A Statistical Stab at Referee Bias 

A similar version of this was presented at the UConn Sports Analytics Symposium and is forthcoming in the Wharton Sports Analytics Journal. I wrote this article in June for a more general audience than my usual readership, so it has a slightly different tone.

“The ref is biased!” hollers an angry fan at every sporting event. From subjectively judged sports like figure skating to seemingly clear-cut sports like swimming, every sport has had some officiating scandal. These referee errors not only disappoint players, coaches, and fans—nobody likes unfairness—but can also have a large economic impact [1]. For example, one referee’s unjustified yellow card to a player on soccer team Bayern Munich cost the team over 20 million euros in potential earnings from winning. Consequently, it is important to understand what causes these errors and why they happen.  

Recent controversy in fencing 

Lately fencing, the sport of sword fighting, has been moored with controversy [2]. At a recent United States Olympic qualifying tournament, referees were caught colluding with an Olympic hopeful’s coach, helping her win a bout and eventually advance to the semifinals. Additionally, strong evidence was found that some officials were favoring certain fencers at prestigious international tournaments. This evidence was so damning that USA Fencing, the American national governing body, asked the International Fencing Federation to no longer assign those referees to American fencers’ bouts.  

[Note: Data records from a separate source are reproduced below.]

def queuesBytes (t : Tile) (f : Frame) : List Byte :=
  let k := f.tok
  let tags := (List.range 8).foldl (fun a n => if n ≠ 0 ∧ (vget f.tags (BitVec.ofNat 3 n)).isSome then a + 2 ^ n else a) 0
  let held := match f.wait with
    | none => []
    | some w => wordBytes w.raw w.pc ++ progressBytes t w.wait
  [k.lc.setWidth 8, k.cs.setWidth 8, k.sl.setWidth 8, k.cl.setWidth 8, k.sc.setWidth 8, k.ls.setWidth 8, 0, 0] ++ w8 tags ++
    w8 (f.l.length + f.c.length * 2 ^ 8 + f.s.length * 2 ^ 16 + f.a.length * 2 ^ 24 + f.wait.isSome.toNat * 2 ^ 32) ++
    (f.l ++ f.c ++ f.s ++ f.a).flatMap (fun w => wordBytes w.raw w.pc) ++ held

def qregBytes (f : Frame) : List Byte :=
  let one (l : List QEntry) : List Byte :=
    let res := l.zipIdx.foldl (fun a x => if x.1.filled then a else a + 2 ^ (8 + x.2)) 0
    w8 (l.length + res) ++ l.flatMap fun e => toBytes 256 e.val
  f.qi.toList.flatMap one ++ f.qo.toList.flatMap one

/-- The units of an access that are still held. -/
def Access.heldUnits (a : Access) : List MUnit := a.units.filter fun u => match u.st with
  | .todo | .stopped | .parked _ => true
  | .done | .refused | .dropped => false

def AClass.code : AClass → Nat
  | .g => 0
  | .wb => 1
  | .ab => 2
  | .lb => 3
  | .peer => 4
  | .ring => 5
  | .order => 6

/-- Both FIFOs of a frame: of each access a head, whose first word also counts the data bytes (log entry 21), then the data. -/
def fifoBytes (own : TileId) (f : Frame) : List Byte :=
  let one (q : Nat) (a : Access) : List Byte :=
    let us := a.heldUnits
    let addr : Word := match us.head? with
      | some u => match u.pieces.head? with
        | some p => p.place.word own (a.cls == .peer)
        | none => 0
      | none => 0
    let mask := us.foldl (fun m u => m + 2 ^ (u.no % 64)) 0
    w8 (q + a.cls.code * 2 ^ 4 + (a.w.raw.extractLsb' 69 8).toNat * 2 ^ 8 + a.data.length * 2 ^ 16) ++ w8 a.w.pc ++ d8 addr ++ w8 mask ++ pad8 a.data
  w8 f.lf.length ++ f.lf.flatMap (one 1) ++ w8 f.sf.length ++ f.sf.flatMap (one 2)

/-- A snapshot entry: destination operand number, its entry of a queue register and in bit 15 the handler frame, remaining latency, lane mask,
value. -/
def snapBytes (t : Tile) (l : List Result) : List Byte :=
  let lanes (m : VWord) : Nat := (List.range 64).foldl (fun a k => if m.extractLsb' (32 * k) 32 ≠ (0 : BitVec 32) then a + 2 ^ k else a) 0
  let one (r : Result) (w : RegWrite) : List Byte :=
    let f := t.frameOf r.frame
    let go (num : BitVec 8) (mask : Nat) (x : VWord) (entry : Nat := 0) : List Byte :=
      w8 (num.toNat + entry * 2 ^ 8 + (r.frame == .handler).toNat * 2 ^ 15 + r.due * 2 ^ 16) ++ w8 mask ++ toBytes 256 x
    let place (l : List QEntry) (id : Nat) : Nat := (l.findIdx? fun e => e.id == id && !e.filled).getD 0
    match w with
    | .s n x => go (sNum n) 3 (x.setWidth 2048)
    | .v n m x => go (vNum n) (lanes m) x
    | .p n m x => go (pNum n) m.toNat (x.setWidth 2048)
    | .qi n id x => go (qiNum n) (2 ^ 64 - 1) x (place (vget f.qi n) id)
    | .qo n id x => go (qoNum n) (2 ^ 64 - 1) x (place (vget f.qo n) id)
    | .promise .. | .cb .. | .basin .. | .cst .. => []
  let l := (l.flatMap fun r => r.writes.map (one r)).filter fun b => !b.isEmpty
  w8 l.length ++ l.flatten

/-- Data that a replay entry's owner has captured. -/
def Tile.entryData (t : Tile) (o : Owner) : List Byte :=
  match o with
  | .access q id _ => match (t.user.fifo q).find? fun a => a.w.id == id with
    | some a => a.data
    | none => []
  | .command eng id => match (t.engine eng).fifo.find? fun x => x.id == id with
    | some x => d8 x.src ++ d8 x.dst ++ d8 x.res ++ d8 x.shape
    | none => []

def replayBytes (t : Tile) : List Byte :=
  d8 t.rqstat ++ t.replay.toList.flatMap fun e => match e with
    | none => []
    | some e =>
      let d := t.entryData e.owner
      d8 e.word ++ d8 e.addr ++ w8 d.length ++ pad8 d

def phaseBytes (t : Tile) (p : PhaseState) : List Byte :=
  (p.s.toList.drop 1).take 15 |>.flatMap d8 |> (· ++ p.a.toList.flatMap aregBytes ++ w8 p.vrb.toNat ++ d8 p.p4 ++ d8 p.p5 ++ d8 p.p6 ++
    d8 p.p7 ++ loopBytes p.loops ++ d8 p.input ++ w8 p.resume ++ w8 (t.tf - p.last) ++ w8 ((p.fill + 127) / 128))

def heldBytes (l : List Cause) : List Byte := w8 l.length ++ l.flatMap fun c => w8 c.code.toNat ++ w8 c.pc ++ d8 c.tval

/-- The records between HEADER and END, in ascending TYPE; a record that holds only bind values is left out. -/
def imgRecords (member : BitVec 8) (own : TileId) (t : Tile) : List (Nat × Nat × List Byte) :=
  let r := t.regs
  let when (b : Bool) (x : Nat × Nat × List Byte) : List (Nat × Nat × List Byte) := if b then [x] else []
  let frames (ty : Nat) (f : Frame → List Byte) (bare : List Byte) : List (Nat × Nat × List Byte) :=
    when (f t.user != bare) (ty, 1, f t.user) ++ when (f t.hand != bare) (ty, 2, f t.hand)
  when (r.v != Regs.zero.v) (2, 0, r.v.toList.flatMap (toBytes 256)) ++
    [(3, 0, r.s.toList.flatMap d8)] ++
    when (r.a != Regs.zero.a) (4, 0, r.a.toList.flatMap aregBytes) ++
    [(5, 0, d8 (BitVec.allOnes 64) ++ (r.p.toList.drop 1).flatMap d8), (6, 0, sysBytes t)] ++
    frames 7 (fun f => loopBytes f.loops) (loopBytes []) ++
    when (r.cb != Regs.zero.cb) (8, 0, r.cb.toList.flatMap codebookBytes) ++
    when (r.basin != .zero) (9, 0, basinBytes r.basin) ++
    when (r.g != Regs.zero.g) (10, 0, r.g.toList.flatMap ringBytes) ++
    when (!t.watch.isEmpty) (11, 0, watchBytes member t.watch) ++
    when (bindBytes t != w8 0) (12, 0, bindBytes t) ++
    frames 13 (queuesBytes t) (queuesBytes t (.empty 0)) ++
    frames 14 qregBytes (qregBytes (.empty 0)) ++
    frames 15 (fifoBytes own) (fifoBytes own (.empty 0)) ++
    when (!t.snap.isEmpty) (16, 0, snapBytes t t.snap) ++
    when (t.replay.any (·.isSome)) (17, 0, replayBytes t) ++
    (match t.phase with | some p => [(18, 0, phaseBytes t p)] | none => []) ++
    when (!t.held.isEmpty) (19, 0, heldBytes t.held)

/-- LATLVL of the part (R360). -/
def latLevel : Nat := 1

/-- The whole image. -/
def imageOf (member : BitVec 8) (own : TileId) (t : Tile) : List Byte :=
  let body := (imgRecords member own t).flatMap (fun x => imgRec x.1 x.2.1 x.2.2) ++ imgRec 0xFF 0 []
  imgRec 1 0 (w8 (1 + latLevel * 2 ^ 8 + (tileRank own).toNat * 2 ^ 16) ++ w8 (32 + body.length) ++ w8 own.toNat) ++ body

/-! ## Reading the records -/

/-- A record as it is read: TYPE, FRAME, payload. -/
structure ImgRec where
  ty : Nat
  frame : Nat
  bs : List Byte
deriving DecidableEq, Repr

def imgWord (bs : List Byte) (at_ : Nat) : Word := ofBytes 64 ((bs.drop at_).take 8)

/-- The records of an image, END included; none where a header is malformed or a payload runs out. -/
def splitImage : (fuel : Nat) → List Byte → Option (List ImgRec)
  | 0, _ => none
  | fuel + 1, bs =>
    let h := imgWord bs 0
    let n := (bits h 0 32).toNat
    let size := 8 + (n + 7) / 8 * 8
    if bs.length < 8 ∨ bs.length < size ∨ bits h 32 22 ≠ 0 then none
    else
      let r : ImgRec := ⟨(bits h 56 8).toNat, (bits h 54 2).toNat, (bs.drop 8).take n⟩
      if r.ty = 0xFF then (if n = 0 ∧ bs.length = size then some [r] else none)
      else (splitImage fuel (bs.drop size)).map (r :: ·)

/-- A payload has the length its TYPE and its own counts give; a type that is unassigned has none. -/
def ImgRec.lengthOk (r : ImgRec) : Bool :=
  let n := r.bs.length
  let w := imgWord r.bs
  match r.ty with
  | 1 => n == 24
  | 2 => n == 16384
  | 3 => n == 256
  | 4 => n == 256
  | 5 => n == 64
  | 6 => n == 256
  | 7 => n == 392 && decide ((w 0).toNat ≤ 6)
  | 8 => n == 20736
  | 9 => n == 36896
  | 10 => n == 768
  | 11 => decide ((w 0).toNat ≤ 16) && n == 8 + 8 * (w 0).toNat
  | 12 => decide ((w 0).toNat ≤ 32) && n == 8 + 8 * (w 0).toNat
  | 13 =>
    let c := w 16
    n == 24 + 16 * ((bits c 0 8).toNat + (bits c 8 8).toNat + (bits c 16 8).toNat + (bits c 24 8).toNat) + (if c.getLsbD 32 then 32 else 0)
  | 14 => n == itemsEnd (fun at_ => 8 + 256 * (bits (w at_) 0 4).toNat) 8 0
  | 15 =>
    let item (at_ : Nat) : Nat := 32 + ((bits (w at_) 16 32).toNat + 7) / 8 * 8
    let l := itemsEnd item (Nat.min 32 (w 0).toNat) 8
    decide ((w 0).toNat ≤ 32) && decide ((w l).toNat ≤ 32) && n == itemsEnd item (Nat.min 32 (w l).toNat) (l + 8)
  | 16 => decide ((w 0).toNat ≤ 48) && n == 8 + 272 * (w 0).toNat
  | 17 => n == itemsEnd (fun at_ => 24 + ((bits (w (at_ + 16)) 0 32).toNat + 7) / 8 * 8) (popCount 32 (w 0).toNat) 8
  | 18 => n == 120 + 256 + 8 + 32 + 392 + 32
  | 19 => decide ((w 0).toNat ≤ 256) && n == 8 + 24 * (w 0).toNat
  | 0xFF => n == 0
  | _ => false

It’s easy for officials to cheat in fencing because of how subjective the rules are. In two of the three fencing weapons, foil and saber, there is a subjective system called “right-of-way.” This system gives referees nearly full discretion in awarding the point when two fencers land hits simultaneously, which happens quite frequently. Epee, the third fencing weapon, doesn’t have right-of-way, so both fencers can be awarded points on simultaneous touches. Still, epee remains subjective because referees can annul touches and issue penalties for bodily contact.   

The intimate fencing community could have problems 

Members of the fencing community, even throughout the vast United States, are well connected. Unlike mainstream sports like baseball and soccer where most athletes play in local sporting leagues, fencing requires a substantial amount of travel, even for amateur athletes. USA Fencing, the national governing body for fencing, incentivizes this traveling. For athletes to qualify for the prestigious National Championships and Junior Olympics, they must accumulate enough “regional points” by placing well at regional tournaments. Fencers are assigned to one of six regions based on their location of residence and can only earn regional points at tournaments in their own region. These regions are far-reaching, covering multiple states, and there are a limited number of regional tournaments. As a result, fencers must travel all over their region to qualify for the championship events.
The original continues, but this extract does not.